/-- A fatal fault is latched that R26 acts on before any entry into Loam or Sand. -/
def State.fatalWaits (s : State) : Bool := !s.dev.fatal.isEmpty && decide (s.dev.mode ≠ .bedFault)

/-- START_UP_COMPLETE (R581, R584, R590, Table 1.6). At the end of a core restart in Sand the entry actions of Sand follow
(R597). A fatal fault that is latched goes first (R26). -/
def execStartUpComplete (s : State) : Out :=
  occurs (s.dev.start.isSome && s.startReady && !s.fatalWaits) s
    (let s1 := s.startStep 5
     let s2 : State := { s1 with dev := { s1.dev with start := none, upAt := s1.now } }
     if (s2.dev.mode = .startup ∨ (s2.dev.mode = .bedBattery ∧ s.dev.start = some .mainsReturn)) ∧ s2.dev.mainsOk then
       (if s2.levelHolds then s2.enterSand
        else if s2.dev.mode = .startup ∧ 0 < s2.dev.hold then
          (let t := s2.dev.hold
           let s3 := s2.enterSand
           { s3 with dev := { s3.dev with hold := t } })
        else s2.setMode .loam).settle
     else if s2.dev.mode = .sand then s2.sandActions
     else s2)

/-- REFIN is lost at a mains loss (R148, R149). -/
def State.refinGone (s : State) : State :=
  let s1 := if s.clk.refinPresent then s.journal 0x22 0 else s
  (({ s1 with clk := { s1.clk with
      refinGates := 0, refinPresent := false, refinAdvertised := false, refinDone := false } } : State).calNoRefin).undemand .refin

/-- The mains is lost (R589, Table 14.3). -/
def State.loseMains (s : State) : State :=
  let old := s.dev.mode
  let s1 := ({ s with dev := { s.dev with mainsOk := false, mainsLow := false } } : State).abandonWork
  let s3 := (s1.refinGone).resetMains
  let s4 : State := { s3 with dev := { s3.dev with
      start := if s.dev.start = some .powerUp then some .powerUp else none } }
  let s5 := if old = .bedBattery then s4.clearRecords else s4.enterBattery
  ((s5.addTally 13 1).requestDeviceTallies).journal 0xA2 (1 + 2 * old.code)

/-- MAINS_LOSS (R588, R589, R26). The mode is evaluated once on a tick, a mains loss before a trigger: a low sample that comes after a
trigger has already taken the device into Sand on this tick is decided on the next tick (log 116). -/
def execMainsLoss (s : State) : Out :=
  occurs (s.dev.released && s.dev.mainsOk) s
    (if s.dev.evalAt = some s.now ∧ s.dev.mode = .sand then { s with dev := { s.dev with mainsLow := true } } else s.loseMains)

/-- MAINS_RETURN (R588, R590, R66): the device stays in Bedrock on battery while its mains domain starts. -/
def execMainsReturn (highSamples : Nat) (s : State) : Out :=
  occurs (s.dev.released && !s.dev.mainsOk && decide (3277 ≤ highSamples)) s
    (let s1 : State := { s with dev := { s.dev with mainsOk := true, keepOn := true, readDone := false } }
     let s2 := (s1.journal 0xA2 0).startCore .mainsReturn
     let s3 : State := { s2 with bead := { s2.bead with req := some .mainsReturn } }
     ((s3.demand .beadRead).resumeTime).stateChanged)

## Work instructions
Your answer should be the exact lines above from the one with "s1 with clk" through the one with "let old := s.dev.mode", both included, and nothing besides.

## Output for this task
  (({ s1 with clk := { s1.clk with
      refinGates := 0, refinPresent := false, refinAdvertised := false, refinDone := false } } : State).calNoRefin).undemand .refin

/-- The mains is lost (R589, Table 14.3). -/
def State.loseMains (s : State) : State :=
  let old := s.dev.mode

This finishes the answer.